_EXCERPTED RECORDS_:
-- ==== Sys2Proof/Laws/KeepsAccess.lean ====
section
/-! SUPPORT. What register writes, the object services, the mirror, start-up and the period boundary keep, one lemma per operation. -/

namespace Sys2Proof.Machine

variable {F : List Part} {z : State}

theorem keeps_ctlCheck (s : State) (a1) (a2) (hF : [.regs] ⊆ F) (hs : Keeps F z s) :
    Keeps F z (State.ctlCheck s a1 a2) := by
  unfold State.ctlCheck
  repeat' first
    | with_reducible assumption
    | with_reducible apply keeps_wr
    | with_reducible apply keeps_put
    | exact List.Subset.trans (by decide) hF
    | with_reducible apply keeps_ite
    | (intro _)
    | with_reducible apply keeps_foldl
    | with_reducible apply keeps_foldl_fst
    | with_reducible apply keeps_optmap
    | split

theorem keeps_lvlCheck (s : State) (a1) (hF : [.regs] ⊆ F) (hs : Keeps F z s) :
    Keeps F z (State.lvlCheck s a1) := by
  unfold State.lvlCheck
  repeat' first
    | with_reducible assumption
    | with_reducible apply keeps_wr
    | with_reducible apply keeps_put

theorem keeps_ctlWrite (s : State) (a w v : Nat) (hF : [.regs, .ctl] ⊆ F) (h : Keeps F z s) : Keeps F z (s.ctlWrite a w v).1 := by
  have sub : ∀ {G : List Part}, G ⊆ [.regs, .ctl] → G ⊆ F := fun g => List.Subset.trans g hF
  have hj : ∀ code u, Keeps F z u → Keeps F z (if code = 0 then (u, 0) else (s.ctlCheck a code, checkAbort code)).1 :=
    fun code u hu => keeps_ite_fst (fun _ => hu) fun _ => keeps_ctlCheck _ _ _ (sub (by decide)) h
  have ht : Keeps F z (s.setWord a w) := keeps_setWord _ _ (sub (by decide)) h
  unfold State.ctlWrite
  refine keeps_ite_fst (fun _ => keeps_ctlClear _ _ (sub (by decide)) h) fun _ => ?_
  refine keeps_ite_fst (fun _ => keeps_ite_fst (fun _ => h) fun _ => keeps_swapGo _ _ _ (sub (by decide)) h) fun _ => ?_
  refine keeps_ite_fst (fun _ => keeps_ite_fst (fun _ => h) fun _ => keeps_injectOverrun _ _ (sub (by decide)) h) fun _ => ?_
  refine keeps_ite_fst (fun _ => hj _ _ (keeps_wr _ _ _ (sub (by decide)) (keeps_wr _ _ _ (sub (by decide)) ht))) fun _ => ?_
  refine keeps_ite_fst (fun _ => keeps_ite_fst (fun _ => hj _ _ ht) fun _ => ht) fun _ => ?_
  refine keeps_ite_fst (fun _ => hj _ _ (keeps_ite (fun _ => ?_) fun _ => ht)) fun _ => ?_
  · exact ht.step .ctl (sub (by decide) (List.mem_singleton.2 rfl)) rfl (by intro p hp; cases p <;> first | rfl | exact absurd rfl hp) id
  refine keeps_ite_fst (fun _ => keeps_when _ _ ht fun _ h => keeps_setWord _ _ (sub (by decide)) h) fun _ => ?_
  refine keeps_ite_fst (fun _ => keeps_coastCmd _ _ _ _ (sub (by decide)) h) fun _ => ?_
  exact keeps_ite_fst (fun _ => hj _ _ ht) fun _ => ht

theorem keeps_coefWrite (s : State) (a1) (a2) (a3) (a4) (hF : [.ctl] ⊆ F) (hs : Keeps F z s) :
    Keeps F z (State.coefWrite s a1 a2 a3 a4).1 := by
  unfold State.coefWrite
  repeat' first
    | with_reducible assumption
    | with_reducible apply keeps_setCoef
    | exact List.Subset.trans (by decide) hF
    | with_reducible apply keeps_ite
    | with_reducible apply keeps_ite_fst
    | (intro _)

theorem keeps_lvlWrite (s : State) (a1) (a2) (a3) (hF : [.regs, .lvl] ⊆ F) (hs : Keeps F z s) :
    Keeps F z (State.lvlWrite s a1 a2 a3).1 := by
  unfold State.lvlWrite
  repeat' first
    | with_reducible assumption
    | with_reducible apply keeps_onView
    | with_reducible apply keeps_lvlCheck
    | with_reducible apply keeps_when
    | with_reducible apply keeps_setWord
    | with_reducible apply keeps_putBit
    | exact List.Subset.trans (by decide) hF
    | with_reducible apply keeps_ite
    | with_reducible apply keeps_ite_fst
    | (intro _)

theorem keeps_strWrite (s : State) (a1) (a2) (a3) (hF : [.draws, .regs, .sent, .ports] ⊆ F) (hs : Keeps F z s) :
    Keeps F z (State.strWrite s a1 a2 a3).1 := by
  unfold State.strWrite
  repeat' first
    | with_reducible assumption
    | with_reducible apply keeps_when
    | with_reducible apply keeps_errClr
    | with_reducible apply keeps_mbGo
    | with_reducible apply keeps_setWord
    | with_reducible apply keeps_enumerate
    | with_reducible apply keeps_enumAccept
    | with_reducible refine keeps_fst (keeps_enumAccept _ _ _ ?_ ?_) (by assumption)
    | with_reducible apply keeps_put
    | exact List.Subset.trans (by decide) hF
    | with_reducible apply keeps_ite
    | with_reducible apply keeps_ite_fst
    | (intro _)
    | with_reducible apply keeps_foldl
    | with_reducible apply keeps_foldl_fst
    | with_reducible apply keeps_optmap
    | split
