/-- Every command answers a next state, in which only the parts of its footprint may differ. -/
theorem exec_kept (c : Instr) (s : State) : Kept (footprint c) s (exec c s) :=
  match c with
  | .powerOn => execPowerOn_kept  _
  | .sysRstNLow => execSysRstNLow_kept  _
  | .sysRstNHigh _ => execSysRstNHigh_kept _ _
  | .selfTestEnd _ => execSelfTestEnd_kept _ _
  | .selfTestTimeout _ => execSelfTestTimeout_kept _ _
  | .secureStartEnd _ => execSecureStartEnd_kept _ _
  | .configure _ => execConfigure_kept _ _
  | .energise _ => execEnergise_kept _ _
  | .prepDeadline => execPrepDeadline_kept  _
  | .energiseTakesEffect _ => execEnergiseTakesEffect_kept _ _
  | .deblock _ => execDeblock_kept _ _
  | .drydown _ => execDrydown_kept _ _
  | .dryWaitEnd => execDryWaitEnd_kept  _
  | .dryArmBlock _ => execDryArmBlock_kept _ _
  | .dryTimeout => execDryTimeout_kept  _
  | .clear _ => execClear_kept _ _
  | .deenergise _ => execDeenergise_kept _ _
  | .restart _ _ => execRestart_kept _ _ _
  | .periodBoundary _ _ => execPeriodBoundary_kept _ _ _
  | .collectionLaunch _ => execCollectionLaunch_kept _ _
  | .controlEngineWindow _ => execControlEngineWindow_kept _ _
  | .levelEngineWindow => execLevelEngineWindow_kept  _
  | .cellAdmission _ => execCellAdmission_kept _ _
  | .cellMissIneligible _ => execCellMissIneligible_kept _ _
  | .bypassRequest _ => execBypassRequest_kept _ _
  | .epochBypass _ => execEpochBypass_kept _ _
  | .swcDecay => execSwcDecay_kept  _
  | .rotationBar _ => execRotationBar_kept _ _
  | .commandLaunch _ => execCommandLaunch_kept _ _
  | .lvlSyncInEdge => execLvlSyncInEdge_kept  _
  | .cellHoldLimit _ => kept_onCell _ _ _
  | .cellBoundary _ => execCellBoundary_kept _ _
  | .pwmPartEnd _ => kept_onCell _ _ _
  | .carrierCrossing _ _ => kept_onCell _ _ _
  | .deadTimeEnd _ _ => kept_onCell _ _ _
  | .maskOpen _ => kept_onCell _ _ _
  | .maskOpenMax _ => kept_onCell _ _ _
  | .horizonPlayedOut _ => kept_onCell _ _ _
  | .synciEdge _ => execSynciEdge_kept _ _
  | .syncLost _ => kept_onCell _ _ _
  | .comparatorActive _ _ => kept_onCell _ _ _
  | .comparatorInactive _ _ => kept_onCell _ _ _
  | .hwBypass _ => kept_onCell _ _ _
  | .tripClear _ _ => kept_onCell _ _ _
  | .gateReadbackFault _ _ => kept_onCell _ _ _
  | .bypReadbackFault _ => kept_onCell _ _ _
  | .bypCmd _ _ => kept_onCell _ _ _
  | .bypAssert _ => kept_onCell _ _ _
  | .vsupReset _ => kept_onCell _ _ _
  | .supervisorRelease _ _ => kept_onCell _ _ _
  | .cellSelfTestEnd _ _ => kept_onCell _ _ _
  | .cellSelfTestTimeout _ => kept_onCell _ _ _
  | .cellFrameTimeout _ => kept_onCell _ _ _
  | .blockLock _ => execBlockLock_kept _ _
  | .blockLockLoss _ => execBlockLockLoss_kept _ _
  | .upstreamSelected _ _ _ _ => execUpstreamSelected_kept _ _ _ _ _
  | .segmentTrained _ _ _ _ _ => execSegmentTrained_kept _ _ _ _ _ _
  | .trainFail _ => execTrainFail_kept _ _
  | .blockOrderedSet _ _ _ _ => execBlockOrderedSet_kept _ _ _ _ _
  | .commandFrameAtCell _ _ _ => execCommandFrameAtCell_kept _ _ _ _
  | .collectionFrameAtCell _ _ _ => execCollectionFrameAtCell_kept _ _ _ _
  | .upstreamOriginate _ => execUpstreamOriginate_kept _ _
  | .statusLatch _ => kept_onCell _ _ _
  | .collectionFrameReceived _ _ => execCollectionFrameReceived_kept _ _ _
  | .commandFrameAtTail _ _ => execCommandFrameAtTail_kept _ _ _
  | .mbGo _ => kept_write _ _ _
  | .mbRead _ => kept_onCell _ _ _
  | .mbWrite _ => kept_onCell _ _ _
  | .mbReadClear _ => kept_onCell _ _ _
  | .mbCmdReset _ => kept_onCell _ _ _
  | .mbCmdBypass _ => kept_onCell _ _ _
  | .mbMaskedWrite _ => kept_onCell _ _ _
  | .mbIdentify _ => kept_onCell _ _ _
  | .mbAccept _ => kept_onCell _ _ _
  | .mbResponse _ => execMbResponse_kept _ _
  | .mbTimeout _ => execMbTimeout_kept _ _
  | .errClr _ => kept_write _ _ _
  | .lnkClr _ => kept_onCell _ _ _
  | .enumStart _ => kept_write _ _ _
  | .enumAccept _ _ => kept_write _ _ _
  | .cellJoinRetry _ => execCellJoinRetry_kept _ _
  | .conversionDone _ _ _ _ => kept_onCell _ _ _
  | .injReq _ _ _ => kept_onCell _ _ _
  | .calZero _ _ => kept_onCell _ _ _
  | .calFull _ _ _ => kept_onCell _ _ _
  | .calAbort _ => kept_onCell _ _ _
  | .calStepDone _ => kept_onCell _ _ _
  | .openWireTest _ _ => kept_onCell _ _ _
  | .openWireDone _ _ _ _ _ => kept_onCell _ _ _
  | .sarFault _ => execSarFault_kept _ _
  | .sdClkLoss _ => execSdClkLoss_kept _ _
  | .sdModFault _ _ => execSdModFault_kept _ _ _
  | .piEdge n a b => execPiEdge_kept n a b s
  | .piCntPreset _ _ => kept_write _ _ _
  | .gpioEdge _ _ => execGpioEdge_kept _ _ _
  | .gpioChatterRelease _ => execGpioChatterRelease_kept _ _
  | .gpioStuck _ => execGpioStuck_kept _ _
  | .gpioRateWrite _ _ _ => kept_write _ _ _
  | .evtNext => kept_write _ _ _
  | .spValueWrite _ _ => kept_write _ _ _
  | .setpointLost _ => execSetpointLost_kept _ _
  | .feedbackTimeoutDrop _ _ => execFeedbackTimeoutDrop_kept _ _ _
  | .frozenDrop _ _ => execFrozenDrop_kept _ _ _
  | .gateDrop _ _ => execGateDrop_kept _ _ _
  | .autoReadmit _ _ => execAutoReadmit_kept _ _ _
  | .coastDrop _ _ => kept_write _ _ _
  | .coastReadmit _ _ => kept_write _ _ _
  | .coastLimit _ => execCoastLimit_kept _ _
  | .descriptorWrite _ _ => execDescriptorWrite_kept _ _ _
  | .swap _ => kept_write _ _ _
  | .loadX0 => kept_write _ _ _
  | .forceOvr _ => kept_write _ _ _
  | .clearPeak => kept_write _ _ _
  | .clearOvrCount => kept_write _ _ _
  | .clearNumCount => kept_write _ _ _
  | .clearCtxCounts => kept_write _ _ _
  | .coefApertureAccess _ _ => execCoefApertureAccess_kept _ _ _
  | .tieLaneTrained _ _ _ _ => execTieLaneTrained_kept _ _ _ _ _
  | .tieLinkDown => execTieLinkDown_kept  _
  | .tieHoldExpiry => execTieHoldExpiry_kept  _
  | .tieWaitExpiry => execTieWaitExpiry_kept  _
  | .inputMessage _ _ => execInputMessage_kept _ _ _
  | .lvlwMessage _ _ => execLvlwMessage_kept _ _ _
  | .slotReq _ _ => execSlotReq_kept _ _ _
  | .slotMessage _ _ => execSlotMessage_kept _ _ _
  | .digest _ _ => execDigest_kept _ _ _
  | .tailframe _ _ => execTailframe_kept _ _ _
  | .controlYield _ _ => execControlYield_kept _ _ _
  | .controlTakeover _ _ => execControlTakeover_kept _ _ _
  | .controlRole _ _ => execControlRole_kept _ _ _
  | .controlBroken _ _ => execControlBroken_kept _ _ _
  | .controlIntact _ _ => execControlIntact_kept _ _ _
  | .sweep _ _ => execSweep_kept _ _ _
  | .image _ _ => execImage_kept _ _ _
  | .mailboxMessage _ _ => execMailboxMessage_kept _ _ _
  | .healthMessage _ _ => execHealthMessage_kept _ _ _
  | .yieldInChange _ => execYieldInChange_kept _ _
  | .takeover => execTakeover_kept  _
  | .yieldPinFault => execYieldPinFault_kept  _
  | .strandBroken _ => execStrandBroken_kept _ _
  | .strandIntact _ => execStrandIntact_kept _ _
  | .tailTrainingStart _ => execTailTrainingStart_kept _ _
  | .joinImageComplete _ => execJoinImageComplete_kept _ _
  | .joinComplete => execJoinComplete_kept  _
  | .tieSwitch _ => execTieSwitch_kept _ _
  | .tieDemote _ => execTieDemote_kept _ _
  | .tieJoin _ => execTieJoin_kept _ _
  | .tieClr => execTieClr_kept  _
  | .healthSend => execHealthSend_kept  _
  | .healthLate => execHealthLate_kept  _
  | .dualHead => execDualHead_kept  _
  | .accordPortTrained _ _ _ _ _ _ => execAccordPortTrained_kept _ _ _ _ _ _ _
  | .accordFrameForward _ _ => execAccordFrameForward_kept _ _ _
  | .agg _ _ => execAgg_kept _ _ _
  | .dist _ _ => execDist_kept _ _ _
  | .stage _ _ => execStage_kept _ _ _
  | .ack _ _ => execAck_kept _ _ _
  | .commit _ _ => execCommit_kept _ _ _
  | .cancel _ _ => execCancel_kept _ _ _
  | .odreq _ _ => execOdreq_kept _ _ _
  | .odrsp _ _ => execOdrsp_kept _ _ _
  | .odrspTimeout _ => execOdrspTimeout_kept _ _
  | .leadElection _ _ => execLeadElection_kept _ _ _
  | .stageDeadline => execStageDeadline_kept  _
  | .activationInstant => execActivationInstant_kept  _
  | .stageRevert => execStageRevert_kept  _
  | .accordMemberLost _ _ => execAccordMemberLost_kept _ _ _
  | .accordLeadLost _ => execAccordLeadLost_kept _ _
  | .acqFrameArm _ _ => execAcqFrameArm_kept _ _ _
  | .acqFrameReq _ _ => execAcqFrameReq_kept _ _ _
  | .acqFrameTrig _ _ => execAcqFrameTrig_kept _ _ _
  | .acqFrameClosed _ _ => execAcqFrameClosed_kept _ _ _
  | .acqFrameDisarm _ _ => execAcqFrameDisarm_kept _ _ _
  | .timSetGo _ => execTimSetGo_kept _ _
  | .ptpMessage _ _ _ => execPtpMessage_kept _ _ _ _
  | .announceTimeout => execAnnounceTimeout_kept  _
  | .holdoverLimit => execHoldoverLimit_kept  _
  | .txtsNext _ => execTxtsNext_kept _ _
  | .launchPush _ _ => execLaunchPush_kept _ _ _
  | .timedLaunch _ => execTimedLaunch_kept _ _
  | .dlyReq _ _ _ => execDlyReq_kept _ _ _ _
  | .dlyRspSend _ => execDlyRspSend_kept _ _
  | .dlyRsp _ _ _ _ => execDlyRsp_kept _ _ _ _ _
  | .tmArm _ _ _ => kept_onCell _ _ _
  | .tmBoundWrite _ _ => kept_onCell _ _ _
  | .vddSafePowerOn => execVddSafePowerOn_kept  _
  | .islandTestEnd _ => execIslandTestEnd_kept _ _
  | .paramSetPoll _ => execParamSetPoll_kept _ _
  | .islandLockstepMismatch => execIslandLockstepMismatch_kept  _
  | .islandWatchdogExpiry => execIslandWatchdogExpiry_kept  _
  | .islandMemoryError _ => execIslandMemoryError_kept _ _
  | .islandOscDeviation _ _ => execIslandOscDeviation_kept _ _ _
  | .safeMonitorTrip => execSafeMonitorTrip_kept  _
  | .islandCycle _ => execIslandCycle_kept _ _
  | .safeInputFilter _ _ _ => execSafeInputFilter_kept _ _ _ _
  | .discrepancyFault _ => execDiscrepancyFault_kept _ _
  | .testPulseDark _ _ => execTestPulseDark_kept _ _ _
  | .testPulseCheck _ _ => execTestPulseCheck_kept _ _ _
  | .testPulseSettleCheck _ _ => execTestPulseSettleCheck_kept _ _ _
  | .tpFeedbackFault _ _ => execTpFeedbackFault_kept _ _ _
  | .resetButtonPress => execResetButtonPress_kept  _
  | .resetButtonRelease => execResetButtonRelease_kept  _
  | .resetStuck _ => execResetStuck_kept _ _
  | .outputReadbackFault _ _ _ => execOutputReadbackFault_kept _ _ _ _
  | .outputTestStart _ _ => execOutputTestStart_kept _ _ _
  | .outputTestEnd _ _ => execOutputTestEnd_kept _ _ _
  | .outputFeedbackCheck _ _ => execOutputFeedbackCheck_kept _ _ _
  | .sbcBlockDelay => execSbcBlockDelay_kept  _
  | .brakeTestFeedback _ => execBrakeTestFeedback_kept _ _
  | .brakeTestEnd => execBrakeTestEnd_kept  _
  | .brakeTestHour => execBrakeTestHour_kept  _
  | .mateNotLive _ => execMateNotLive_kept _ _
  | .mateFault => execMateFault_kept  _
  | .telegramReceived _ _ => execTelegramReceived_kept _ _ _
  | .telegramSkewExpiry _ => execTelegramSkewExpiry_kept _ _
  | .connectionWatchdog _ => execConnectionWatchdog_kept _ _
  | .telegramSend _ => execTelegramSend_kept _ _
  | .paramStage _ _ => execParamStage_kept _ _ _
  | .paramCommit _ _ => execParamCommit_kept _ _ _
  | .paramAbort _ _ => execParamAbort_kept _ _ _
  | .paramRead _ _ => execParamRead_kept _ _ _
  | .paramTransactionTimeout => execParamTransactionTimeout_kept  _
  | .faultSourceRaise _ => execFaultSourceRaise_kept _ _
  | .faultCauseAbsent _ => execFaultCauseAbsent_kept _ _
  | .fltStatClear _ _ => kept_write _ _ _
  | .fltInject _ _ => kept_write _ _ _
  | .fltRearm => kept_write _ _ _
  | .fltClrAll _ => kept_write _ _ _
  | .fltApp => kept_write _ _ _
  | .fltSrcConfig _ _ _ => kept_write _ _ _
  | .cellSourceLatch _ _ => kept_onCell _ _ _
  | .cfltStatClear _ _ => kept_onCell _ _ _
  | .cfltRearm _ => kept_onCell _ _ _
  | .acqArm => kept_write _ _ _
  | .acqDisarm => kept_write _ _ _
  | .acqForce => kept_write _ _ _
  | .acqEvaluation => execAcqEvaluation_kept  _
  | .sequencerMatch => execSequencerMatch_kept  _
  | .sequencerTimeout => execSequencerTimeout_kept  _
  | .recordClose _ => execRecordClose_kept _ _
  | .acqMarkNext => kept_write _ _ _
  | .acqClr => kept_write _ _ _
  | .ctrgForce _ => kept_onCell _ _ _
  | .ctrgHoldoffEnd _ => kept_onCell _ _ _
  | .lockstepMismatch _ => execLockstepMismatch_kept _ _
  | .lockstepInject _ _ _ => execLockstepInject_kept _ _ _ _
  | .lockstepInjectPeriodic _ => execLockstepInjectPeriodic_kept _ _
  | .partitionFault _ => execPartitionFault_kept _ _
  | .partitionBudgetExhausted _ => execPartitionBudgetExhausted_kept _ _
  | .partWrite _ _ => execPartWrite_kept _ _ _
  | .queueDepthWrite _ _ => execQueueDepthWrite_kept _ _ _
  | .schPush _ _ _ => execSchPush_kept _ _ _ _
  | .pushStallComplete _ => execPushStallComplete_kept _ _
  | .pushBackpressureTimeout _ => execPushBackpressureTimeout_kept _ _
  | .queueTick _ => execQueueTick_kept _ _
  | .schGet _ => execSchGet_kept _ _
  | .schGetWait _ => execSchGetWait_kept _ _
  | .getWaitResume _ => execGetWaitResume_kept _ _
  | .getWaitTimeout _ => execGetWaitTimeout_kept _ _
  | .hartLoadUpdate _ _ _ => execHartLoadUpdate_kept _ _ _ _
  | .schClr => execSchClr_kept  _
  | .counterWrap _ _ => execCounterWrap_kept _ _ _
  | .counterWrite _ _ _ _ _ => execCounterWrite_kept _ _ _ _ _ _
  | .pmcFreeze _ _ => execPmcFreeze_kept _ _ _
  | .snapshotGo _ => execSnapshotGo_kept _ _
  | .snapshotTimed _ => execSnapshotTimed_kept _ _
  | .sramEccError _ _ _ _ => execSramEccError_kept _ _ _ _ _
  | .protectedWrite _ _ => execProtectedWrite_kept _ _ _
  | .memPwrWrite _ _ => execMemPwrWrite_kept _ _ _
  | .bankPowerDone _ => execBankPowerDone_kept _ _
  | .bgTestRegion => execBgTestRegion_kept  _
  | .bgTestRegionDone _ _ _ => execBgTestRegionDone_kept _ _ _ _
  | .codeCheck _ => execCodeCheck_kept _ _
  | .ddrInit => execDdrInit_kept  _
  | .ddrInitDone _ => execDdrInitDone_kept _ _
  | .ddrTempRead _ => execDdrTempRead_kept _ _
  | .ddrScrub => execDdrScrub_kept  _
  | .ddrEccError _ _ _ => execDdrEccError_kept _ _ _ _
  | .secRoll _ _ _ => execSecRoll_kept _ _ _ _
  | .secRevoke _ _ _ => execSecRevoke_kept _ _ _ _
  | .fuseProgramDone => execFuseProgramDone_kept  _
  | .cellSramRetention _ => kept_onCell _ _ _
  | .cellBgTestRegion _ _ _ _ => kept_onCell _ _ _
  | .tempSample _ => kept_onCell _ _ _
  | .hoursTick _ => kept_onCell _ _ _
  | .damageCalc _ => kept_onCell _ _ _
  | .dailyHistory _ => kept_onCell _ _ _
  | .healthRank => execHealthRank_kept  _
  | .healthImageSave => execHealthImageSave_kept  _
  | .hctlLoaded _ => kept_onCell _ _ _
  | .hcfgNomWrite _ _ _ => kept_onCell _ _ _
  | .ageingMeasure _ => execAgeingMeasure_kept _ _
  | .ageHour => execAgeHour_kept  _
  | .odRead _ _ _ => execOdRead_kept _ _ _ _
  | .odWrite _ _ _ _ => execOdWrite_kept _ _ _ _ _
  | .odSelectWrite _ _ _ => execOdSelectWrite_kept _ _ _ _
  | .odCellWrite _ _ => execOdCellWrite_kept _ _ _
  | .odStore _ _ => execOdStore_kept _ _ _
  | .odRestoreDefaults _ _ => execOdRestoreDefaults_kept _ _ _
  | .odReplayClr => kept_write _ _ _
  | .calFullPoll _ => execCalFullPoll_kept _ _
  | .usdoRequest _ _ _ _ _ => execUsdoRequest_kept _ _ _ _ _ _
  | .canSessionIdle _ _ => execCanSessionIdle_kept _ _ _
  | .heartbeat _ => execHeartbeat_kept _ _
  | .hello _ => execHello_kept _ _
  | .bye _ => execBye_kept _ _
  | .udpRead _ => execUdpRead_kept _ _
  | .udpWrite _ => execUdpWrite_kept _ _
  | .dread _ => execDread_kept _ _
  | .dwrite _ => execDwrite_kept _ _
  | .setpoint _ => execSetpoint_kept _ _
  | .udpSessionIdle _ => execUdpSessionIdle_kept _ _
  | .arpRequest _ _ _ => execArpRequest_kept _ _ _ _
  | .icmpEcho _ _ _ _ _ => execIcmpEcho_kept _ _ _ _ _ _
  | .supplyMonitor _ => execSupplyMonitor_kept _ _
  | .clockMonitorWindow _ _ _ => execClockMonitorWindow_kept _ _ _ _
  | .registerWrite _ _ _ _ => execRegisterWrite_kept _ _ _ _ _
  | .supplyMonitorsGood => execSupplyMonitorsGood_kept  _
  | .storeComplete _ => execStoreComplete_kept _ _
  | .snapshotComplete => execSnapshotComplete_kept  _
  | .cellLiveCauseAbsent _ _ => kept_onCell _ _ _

_ASSIGNMENT_:
A count is needed of the lines in this data that contain "unfold"; give the number and no other text.

_WRITTEN SOLUTION_:
6